How to complete this task = Of the lines below, copy those that hold the word "Type".

Material for this exercise =

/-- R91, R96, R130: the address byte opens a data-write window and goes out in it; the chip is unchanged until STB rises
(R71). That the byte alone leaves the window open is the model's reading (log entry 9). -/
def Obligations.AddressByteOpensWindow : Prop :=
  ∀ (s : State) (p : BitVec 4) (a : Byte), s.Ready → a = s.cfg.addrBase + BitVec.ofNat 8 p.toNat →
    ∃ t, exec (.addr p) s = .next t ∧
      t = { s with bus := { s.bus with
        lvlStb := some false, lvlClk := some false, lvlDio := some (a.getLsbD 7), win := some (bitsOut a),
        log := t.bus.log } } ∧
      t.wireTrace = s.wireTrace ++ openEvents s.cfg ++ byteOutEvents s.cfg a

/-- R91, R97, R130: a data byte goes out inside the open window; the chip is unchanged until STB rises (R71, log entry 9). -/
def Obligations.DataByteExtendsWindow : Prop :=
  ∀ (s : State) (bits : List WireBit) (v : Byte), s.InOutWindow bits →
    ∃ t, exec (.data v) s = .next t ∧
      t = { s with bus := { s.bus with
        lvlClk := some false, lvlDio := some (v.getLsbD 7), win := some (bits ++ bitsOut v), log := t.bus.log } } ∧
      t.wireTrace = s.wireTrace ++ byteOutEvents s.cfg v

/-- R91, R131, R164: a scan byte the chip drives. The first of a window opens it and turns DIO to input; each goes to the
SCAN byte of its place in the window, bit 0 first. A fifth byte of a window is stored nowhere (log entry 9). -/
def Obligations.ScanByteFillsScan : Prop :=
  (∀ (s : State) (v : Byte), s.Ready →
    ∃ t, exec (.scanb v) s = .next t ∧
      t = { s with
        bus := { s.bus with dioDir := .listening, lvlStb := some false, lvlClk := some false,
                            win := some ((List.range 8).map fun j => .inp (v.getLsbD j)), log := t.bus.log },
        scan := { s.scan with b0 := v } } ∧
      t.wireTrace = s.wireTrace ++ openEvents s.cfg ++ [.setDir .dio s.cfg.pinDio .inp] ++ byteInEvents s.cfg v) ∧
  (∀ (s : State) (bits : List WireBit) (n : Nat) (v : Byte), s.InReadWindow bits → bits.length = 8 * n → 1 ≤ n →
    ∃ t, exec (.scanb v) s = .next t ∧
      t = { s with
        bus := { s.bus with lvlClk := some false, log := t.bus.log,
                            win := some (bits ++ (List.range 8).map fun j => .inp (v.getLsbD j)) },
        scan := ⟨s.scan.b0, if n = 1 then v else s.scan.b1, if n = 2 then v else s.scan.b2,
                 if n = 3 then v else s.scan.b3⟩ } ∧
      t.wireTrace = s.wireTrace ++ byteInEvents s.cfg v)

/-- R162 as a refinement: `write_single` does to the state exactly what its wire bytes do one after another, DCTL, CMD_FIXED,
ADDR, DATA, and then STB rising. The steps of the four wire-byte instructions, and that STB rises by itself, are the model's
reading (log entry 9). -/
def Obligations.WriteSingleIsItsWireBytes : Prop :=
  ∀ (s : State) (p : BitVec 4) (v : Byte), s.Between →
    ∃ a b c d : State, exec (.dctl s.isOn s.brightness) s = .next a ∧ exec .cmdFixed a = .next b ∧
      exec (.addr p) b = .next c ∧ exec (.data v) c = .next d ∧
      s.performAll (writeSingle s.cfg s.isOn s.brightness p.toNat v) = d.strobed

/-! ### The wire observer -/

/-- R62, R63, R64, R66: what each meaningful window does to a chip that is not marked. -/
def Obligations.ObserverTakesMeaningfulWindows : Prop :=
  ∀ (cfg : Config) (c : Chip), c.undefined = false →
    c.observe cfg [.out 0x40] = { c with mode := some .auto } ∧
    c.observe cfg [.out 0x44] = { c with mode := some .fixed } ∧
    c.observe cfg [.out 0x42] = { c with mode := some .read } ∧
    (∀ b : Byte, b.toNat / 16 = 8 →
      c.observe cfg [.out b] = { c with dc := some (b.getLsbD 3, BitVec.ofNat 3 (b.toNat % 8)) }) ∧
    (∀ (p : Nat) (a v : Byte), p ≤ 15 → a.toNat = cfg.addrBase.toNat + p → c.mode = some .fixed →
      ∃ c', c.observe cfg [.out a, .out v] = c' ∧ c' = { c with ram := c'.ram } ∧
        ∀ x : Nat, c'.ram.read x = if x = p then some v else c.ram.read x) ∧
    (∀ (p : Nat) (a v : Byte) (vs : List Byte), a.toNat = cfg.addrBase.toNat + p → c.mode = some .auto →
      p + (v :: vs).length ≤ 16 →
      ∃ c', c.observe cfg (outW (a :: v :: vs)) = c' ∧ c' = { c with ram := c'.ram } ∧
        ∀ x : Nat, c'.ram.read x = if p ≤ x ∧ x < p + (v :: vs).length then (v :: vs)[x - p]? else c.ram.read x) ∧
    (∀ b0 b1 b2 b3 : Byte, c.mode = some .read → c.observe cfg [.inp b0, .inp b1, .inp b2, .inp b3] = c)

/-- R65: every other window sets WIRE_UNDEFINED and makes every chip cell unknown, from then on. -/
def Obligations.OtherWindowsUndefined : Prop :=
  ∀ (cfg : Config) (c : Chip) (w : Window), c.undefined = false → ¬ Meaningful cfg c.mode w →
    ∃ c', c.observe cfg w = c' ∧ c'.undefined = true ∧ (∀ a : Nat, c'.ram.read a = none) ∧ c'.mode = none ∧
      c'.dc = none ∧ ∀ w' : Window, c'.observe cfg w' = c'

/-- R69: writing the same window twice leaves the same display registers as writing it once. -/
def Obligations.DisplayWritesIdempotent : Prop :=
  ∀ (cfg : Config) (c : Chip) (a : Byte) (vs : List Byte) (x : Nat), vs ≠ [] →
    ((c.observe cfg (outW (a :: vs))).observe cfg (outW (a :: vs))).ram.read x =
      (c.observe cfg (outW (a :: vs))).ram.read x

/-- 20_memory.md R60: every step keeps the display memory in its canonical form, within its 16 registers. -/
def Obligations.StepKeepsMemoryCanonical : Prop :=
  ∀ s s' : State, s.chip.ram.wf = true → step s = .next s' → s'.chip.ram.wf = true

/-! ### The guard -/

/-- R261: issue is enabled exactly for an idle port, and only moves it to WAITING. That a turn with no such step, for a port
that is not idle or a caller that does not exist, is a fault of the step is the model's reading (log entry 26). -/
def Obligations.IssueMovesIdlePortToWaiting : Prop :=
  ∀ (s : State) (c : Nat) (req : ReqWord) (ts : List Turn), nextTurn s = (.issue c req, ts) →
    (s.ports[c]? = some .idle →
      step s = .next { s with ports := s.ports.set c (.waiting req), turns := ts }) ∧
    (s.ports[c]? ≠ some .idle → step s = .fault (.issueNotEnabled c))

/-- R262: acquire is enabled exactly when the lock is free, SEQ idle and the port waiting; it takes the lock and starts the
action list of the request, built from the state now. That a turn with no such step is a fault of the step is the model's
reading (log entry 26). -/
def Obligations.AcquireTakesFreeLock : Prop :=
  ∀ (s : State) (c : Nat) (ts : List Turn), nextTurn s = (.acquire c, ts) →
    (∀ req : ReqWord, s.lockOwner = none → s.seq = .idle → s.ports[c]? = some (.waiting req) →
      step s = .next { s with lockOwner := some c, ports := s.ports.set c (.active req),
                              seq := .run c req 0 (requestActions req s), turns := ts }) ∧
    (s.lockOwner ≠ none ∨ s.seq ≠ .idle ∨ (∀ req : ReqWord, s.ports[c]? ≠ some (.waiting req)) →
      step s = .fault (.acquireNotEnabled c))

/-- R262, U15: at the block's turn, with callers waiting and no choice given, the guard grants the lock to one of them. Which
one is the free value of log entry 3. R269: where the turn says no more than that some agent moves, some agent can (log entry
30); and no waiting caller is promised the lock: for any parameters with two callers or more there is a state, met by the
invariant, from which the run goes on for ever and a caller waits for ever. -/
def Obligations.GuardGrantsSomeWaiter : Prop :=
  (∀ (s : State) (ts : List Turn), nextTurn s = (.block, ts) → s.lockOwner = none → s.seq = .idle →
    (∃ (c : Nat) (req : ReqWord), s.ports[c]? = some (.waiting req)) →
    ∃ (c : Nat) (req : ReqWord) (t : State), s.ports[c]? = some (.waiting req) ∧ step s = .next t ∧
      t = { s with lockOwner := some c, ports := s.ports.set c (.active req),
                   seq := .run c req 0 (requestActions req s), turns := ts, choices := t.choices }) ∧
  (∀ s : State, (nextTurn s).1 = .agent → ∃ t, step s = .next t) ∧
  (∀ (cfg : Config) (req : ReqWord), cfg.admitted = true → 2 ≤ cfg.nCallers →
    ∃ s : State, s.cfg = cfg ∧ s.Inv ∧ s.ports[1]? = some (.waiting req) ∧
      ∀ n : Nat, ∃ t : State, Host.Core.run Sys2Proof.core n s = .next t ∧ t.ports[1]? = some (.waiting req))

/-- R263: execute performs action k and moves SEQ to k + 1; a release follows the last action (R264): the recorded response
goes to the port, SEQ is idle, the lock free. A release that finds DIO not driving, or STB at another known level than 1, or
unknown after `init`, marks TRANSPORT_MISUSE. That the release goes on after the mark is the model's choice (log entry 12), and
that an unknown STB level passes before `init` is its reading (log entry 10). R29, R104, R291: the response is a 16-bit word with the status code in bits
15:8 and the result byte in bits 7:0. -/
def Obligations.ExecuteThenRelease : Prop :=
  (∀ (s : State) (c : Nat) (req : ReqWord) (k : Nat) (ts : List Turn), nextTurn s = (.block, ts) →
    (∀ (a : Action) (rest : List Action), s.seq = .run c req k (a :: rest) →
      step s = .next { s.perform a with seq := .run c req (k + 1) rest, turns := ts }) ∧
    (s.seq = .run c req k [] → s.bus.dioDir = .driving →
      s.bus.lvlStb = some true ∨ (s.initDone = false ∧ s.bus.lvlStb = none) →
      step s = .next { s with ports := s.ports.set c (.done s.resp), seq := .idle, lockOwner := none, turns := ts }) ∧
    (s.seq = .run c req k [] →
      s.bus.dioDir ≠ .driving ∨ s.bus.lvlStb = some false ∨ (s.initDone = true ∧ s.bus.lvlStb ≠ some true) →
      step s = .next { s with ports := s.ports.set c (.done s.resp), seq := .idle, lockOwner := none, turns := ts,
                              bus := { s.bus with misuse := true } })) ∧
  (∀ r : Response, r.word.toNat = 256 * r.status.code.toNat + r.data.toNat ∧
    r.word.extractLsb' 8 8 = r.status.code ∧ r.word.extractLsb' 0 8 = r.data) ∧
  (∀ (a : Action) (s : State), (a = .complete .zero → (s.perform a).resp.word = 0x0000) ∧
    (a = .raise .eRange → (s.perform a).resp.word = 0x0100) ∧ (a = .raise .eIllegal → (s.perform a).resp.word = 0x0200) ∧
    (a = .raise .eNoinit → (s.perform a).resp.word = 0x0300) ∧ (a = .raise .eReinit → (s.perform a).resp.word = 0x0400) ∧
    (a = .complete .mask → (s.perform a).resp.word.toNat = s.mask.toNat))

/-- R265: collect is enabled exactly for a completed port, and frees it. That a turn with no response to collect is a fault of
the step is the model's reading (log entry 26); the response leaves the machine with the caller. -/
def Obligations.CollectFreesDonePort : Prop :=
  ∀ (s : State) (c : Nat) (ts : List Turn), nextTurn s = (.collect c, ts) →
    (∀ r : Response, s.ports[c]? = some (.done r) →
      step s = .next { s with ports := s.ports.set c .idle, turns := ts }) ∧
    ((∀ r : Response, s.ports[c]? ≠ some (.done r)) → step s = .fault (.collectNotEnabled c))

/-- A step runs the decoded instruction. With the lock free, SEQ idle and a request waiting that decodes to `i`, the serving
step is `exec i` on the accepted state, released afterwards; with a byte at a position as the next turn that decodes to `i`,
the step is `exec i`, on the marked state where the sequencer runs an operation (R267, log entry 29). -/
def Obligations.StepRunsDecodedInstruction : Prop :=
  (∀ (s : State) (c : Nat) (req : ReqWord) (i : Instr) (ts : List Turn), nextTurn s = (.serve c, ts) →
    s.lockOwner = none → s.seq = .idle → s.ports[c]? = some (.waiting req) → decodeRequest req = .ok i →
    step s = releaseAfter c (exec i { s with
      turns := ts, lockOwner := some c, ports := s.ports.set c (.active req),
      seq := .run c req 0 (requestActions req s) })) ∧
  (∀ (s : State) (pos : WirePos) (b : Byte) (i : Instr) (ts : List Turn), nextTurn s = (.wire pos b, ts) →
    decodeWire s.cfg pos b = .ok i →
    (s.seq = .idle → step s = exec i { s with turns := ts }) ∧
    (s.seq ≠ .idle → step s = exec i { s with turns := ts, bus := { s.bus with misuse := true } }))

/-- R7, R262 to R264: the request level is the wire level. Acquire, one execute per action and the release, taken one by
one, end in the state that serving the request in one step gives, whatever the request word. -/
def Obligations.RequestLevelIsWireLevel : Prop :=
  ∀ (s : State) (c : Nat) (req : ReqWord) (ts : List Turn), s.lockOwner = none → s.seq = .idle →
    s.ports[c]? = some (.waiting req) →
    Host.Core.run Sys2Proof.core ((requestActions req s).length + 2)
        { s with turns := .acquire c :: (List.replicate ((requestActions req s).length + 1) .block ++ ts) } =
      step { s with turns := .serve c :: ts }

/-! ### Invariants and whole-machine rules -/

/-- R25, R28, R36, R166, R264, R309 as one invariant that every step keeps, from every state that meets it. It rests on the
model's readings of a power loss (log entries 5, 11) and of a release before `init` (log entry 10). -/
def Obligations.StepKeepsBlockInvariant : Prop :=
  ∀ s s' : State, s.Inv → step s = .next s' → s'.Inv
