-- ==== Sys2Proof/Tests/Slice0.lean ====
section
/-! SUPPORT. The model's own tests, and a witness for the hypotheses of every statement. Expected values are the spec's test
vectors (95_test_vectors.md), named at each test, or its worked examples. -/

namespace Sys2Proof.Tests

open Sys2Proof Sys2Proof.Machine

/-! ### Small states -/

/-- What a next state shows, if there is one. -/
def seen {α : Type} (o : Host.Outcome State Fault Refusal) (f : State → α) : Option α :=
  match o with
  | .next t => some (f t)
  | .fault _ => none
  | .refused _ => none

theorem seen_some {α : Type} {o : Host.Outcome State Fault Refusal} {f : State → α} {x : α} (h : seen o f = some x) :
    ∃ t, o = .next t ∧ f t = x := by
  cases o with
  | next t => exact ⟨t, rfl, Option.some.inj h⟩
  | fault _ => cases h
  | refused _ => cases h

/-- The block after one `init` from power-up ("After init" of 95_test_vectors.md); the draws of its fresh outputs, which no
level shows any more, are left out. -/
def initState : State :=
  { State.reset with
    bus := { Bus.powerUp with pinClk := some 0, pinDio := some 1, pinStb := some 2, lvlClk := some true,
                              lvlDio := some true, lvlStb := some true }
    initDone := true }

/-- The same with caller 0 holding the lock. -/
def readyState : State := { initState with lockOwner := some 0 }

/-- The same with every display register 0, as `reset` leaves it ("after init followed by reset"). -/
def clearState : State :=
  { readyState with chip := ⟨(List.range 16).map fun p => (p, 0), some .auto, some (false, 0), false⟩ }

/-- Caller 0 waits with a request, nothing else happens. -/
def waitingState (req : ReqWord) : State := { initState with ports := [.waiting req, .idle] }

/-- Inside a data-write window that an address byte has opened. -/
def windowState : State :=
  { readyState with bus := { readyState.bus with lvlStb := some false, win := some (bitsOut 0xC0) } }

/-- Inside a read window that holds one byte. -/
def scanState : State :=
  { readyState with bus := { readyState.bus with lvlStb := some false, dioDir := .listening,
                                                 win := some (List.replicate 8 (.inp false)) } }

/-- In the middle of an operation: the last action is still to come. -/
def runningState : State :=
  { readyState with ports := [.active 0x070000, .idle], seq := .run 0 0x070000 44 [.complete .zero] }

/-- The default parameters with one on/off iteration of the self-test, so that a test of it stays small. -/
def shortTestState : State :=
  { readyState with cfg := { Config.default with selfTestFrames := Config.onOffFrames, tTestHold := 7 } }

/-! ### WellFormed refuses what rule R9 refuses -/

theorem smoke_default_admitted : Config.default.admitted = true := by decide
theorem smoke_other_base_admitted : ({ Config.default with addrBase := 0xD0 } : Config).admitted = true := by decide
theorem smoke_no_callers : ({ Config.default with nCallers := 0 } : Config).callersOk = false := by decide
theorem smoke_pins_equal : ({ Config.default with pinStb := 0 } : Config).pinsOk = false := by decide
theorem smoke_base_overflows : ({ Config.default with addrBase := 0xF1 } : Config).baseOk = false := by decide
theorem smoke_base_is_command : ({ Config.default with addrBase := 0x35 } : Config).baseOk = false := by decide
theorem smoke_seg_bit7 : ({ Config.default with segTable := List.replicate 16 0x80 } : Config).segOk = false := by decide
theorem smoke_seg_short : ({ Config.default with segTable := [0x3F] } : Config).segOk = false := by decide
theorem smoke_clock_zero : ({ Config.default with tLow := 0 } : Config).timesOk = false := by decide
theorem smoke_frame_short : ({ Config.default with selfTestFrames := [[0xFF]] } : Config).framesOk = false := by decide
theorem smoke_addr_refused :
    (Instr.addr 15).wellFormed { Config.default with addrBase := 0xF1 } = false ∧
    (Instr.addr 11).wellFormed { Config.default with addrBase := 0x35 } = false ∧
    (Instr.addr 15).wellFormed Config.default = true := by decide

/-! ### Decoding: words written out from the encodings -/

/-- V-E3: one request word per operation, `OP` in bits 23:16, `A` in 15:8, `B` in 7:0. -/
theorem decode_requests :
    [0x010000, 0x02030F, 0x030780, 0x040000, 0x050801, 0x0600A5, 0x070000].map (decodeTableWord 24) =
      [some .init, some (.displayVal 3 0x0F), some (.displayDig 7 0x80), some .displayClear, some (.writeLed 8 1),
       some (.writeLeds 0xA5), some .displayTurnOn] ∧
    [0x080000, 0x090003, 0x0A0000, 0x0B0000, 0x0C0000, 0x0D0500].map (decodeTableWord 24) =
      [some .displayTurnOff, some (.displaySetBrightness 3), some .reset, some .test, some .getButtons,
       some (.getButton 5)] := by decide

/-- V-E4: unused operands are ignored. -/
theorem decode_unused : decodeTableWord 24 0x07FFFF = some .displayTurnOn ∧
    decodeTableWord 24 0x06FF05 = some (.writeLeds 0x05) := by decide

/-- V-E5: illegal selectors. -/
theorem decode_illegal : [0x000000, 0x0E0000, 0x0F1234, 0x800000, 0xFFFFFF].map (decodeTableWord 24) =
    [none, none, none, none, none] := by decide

Response =
def seen {α : Type} (o : Host.Outcome State Fault Refusal) (f : State → α) : Option α :=
theorem seen_some {α : Type} {o : Host.Outcome State Fault Refusal} {f : State → α} {x : α} (h : seen o f = some x) :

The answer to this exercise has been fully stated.